## Data shown
- - - -
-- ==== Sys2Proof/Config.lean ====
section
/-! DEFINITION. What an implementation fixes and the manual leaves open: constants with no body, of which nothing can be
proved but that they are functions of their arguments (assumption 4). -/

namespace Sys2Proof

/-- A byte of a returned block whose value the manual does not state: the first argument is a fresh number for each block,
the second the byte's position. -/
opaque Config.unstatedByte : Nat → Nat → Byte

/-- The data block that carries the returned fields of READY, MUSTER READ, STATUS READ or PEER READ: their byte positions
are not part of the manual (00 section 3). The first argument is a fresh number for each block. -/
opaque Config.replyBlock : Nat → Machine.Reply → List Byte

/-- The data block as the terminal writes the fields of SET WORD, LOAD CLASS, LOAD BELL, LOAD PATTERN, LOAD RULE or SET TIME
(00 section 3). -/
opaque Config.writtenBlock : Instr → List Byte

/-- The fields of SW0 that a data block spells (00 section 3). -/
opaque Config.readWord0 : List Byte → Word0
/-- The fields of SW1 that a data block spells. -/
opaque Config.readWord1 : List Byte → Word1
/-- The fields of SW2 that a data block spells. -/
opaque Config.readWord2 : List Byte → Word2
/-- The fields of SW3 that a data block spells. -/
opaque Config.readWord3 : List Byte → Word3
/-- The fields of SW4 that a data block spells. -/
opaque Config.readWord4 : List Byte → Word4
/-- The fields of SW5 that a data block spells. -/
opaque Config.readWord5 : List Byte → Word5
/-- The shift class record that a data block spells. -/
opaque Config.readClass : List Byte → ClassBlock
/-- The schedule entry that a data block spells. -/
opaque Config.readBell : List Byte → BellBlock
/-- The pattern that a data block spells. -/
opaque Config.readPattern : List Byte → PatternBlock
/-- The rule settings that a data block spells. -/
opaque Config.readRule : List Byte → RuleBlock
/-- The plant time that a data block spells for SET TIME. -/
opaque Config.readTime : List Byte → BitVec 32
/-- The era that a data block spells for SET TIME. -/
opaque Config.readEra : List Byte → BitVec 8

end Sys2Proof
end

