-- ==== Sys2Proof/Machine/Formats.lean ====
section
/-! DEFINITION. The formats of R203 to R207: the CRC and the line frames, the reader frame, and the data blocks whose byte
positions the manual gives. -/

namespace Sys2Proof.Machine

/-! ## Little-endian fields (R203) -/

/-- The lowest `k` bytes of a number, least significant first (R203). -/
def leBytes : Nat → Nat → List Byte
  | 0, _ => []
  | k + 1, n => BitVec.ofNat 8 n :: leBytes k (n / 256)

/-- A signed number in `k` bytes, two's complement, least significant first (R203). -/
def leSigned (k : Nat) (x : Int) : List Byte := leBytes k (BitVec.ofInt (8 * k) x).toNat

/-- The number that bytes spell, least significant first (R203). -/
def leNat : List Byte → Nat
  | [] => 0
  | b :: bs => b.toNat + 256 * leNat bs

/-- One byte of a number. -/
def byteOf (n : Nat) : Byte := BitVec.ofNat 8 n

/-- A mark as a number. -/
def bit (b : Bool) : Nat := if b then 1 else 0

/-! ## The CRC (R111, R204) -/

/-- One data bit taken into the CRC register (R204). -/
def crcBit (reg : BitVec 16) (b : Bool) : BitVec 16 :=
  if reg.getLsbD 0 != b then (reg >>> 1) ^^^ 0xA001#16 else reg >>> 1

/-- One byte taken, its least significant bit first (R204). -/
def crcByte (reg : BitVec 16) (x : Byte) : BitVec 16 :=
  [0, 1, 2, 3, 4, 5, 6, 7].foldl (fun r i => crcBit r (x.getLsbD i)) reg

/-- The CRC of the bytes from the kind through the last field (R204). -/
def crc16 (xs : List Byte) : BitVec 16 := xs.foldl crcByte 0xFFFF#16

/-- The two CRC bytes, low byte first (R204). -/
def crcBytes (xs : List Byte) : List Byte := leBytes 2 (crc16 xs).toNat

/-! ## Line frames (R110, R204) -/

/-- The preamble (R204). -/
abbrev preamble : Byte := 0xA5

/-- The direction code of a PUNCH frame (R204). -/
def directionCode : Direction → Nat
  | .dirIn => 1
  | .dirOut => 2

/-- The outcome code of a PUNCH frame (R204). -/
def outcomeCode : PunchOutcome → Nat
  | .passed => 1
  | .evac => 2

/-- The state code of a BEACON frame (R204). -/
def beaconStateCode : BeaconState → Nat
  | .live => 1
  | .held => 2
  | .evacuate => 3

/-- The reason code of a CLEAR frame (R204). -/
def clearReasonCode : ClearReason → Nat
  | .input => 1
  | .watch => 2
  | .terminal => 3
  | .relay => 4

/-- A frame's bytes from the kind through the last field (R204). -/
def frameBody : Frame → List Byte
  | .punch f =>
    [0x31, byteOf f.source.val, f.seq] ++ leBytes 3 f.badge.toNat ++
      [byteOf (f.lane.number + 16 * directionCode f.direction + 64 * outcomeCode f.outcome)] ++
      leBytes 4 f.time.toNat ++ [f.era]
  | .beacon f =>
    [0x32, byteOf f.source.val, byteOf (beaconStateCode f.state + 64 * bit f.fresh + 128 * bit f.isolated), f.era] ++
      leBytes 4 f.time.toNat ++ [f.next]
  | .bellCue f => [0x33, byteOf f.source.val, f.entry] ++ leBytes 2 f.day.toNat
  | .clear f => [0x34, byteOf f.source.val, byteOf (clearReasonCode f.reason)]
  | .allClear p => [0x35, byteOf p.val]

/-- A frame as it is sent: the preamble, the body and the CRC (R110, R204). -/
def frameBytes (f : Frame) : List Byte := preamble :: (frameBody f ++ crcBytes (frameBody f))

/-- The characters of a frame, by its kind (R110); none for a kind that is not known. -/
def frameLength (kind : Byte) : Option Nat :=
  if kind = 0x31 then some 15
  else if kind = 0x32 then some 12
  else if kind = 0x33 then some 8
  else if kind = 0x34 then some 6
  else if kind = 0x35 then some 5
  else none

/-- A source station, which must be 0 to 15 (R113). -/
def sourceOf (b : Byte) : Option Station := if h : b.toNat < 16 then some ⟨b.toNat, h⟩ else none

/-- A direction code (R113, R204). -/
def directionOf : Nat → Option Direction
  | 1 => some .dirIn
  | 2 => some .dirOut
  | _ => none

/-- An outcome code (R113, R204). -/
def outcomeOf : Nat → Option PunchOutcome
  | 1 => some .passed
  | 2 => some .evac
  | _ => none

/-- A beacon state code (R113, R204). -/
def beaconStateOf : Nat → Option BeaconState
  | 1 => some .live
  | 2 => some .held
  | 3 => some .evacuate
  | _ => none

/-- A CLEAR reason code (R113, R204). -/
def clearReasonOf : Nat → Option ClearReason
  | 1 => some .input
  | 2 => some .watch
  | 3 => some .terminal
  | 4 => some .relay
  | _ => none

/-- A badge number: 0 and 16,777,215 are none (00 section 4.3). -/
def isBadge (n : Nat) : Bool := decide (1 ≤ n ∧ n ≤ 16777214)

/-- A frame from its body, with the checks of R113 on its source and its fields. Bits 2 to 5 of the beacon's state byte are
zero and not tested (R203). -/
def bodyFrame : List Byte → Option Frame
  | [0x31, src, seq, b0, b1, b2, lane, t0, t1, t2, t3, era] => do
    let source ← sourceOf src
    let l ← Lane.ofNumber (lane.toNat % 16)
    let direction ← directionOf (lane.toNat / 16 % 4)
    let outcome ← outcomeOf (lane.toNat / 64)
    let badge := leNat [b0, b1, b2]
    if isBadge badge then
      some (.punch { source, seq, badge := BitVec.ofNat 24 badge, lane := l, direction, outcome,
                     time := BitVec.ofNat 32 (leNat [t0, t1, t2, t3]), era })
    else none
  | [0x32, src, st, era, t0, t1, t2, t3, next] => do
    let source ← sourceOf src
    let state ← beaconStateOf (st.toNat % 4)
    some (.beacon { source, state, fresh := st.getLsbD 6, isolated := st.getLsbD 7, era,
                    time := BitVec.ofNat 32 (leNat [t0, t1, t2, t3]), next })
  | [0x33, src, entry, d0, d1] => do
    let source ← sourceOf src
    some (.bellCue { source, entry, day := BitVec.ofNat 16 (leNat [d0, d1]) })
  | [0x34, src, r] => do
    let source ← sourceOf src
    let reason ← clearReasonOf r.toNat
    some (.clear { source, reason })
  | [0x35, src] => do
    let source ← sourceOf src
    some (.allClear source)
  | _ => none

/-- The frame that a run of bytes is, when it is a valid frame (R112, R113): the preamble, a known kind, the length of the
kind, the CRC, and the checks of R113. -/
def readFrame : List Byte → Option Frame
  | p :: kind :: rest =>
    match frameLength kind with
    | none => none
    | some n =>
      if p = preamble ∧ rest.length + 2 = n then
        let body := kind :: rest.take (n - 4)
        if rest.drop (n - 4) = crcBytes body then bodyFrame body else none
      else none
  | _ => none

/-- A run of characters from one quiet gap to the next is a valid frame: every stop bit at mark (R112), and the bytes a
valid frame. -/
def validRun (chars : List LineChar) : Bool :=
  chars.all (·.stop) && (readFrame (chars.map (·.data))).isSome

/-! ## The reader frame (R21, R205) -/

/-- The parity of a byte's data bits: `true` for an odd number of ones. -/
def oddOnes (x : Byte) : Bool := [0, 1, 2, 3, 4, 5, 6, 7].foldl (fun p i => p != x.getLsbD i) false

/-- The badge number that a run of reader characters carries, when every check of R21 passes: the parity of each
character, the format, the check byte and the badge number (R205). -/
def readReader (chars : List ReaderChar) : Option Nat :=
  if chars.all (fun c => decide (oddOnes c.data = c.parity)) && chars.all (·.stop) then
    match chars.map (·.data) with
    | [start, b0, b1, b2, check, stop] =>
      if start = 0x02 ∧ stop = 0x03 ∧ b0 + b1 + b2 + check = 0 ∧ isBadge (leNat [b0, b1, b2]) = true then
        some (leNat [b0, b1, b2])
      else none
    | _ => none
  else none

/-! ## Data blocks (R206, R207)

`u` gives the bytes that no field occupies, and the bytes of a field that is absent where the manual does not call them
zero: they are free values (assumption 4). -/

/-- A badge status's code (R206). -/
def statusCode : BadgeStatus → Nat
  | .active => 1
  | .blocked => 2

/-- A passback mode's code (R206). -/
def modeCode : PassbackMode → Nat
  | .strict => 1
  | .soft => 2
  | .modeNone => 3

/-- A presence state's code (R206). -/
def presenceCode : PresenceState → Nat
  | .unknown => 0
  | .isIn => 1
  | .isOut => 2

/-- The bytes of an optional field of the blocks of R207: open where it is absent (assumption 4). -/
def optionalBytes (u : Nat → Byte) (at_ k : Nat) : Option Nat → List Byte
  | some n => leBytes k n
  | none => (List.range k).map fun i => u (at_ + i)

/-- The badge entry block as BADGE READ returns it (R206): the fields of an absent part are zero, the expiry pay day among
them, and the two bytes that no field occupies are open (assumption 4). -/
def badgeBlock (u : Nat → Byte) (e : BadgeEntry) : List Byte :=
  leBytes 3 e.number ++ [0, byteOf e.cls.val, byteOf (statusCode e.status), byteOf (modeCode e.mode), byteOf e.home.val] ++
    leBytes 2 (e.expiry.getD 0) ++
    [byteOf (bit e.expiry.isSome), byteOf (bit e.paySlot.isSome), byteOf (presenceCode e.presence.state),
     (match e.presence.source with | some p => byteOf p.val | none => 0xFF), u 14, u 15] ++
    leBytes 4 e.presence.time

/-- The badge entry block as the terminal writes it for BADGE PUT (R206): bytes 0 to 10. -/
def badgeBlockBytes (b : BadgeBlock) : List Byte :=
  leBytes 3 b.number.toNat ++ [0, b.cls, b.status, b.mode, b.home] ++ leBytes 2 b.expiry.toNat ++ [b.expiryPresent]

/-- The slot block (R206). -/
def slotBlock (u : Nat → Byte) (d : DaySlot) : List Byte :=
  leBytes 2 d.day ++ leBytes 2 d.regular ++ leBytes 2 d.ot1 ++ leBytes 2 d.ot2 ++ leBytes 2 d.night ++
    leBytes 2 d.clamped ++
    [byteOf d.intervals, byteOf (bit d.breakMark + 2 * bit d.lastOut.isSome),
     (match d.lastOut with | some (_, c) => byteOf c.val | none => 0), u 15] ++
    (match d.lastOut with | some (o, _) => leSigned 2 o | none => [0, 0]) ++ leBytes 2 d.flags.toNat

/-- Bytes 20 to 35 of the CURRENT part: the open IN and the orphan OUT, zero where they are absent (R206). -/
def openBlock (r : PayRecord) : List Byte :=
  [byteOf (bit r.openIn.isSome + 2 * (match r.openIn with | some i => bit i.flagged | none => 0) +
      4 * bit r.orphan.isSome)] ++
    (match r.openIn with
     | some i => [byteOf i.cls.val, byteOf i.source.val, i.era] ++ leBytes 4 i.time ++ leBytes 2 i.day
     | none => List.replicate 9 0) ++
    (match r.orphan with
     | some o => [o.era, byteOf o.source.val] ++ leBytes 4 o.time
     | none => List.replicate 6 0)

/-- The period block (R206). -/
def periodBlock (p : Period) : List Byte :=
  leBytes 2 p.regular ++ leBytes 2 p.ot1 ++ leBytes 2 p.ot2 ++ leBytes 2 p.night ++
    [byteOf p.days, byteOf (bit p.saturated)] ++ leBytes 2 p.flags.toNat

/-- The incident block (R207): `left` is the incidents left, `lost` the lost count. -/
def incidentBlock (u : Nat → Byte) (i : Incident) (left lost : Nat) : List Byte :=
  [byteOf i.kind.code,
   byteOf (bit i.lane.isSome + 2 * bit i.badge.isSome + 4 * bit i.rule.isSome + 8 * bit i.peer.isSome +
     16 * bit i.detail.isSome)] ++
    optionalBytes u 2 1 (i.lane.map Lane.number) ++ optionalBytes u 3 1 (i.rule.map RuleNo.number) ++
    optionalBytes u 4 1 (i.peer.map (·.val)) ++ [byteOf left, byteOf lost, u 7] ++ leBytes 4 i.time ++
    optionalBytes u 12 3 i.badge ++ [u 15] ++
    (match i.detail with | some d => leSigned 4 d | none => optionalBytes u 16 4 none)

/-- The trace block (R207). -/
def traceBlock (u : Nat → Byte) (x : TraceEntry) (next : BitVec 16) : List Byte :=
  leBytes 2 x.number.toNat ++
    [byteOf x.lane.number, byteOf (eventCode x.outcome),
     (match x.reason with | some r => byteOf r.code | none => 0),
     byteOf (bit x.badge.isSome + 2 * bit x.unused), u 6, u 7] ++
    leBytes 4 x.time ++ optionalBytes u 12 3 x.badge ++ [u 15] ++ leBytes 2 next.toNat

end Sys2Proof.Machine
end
- - - -
## Action item
Needed here are the exact lines from the start of the material through the line that contains "opaque Config.readPattern : List", and no others.

## Written response
-- ==== Sys2Proof/Config.lean ====
section
/-! DEFINITION. What an implementation fixes and the manual leaves open: constants with no body, of which nothing can be
proved but that they are functions of their arguments (assumption 4). -/

namespace Sys2Proof

/-- A byte of a returned block whose value the manual does not state: the first argument is a fresh number for each block,
the second the byte's position. -/
opaque Config.unstatedByte : Nat → Nat → Byte

/-- The data block that carries the returned fields of READY, MUSTER READ, STATUS READ or PEER READ: their byte positions
are not part of the manual (00 section 3). The first argument is a fresh number for each block. -/
opaque Config.replyBlock : Nat → Machine.Reply → List Byte

/-- The data block as the terminal writes the fields of SET WORD, LOAD CLASS, LOAD BELL, LOAD PATTERN, LOAD RULE or SET TIME
(00 section 3). -/
opaque Config.writtenBlock : Instr → List Byte

/-- The fields of SW0 that a data block spells (00 section 3). -/
opaque Config.readWord0 : List Byte → Word0
/-- The fields of SW1 that a data block spells. -/
opaque Config.readWord1 : List Byte → Word1
/-- The fields of SW2 that a data block spells. -/
opaque Config.readWord2 : List Byte → Word2
/-- The fields of SW3 that a data block spells. -/
opaque Config.readWord3 : List Byte → Word3
/-- The fields of SW4 that a data block spells. -/
opaque Config.readWord4 : List Byte → Word4
/-- The fields of SW5 that a data block spells. -/
opaque Config.readWord5 : List Byte → Word5
/-- The shift class record that a data block spells. -/
opaque Config.readClass : List Byte → ClassBlock
/-- The schedule entry that a data block spells. -/
opaque Config.readBell : List Byte → BellBlock
/-- The pattern that a data block spells. -/
opaque Config.readPattern : List Byte → PatternBlock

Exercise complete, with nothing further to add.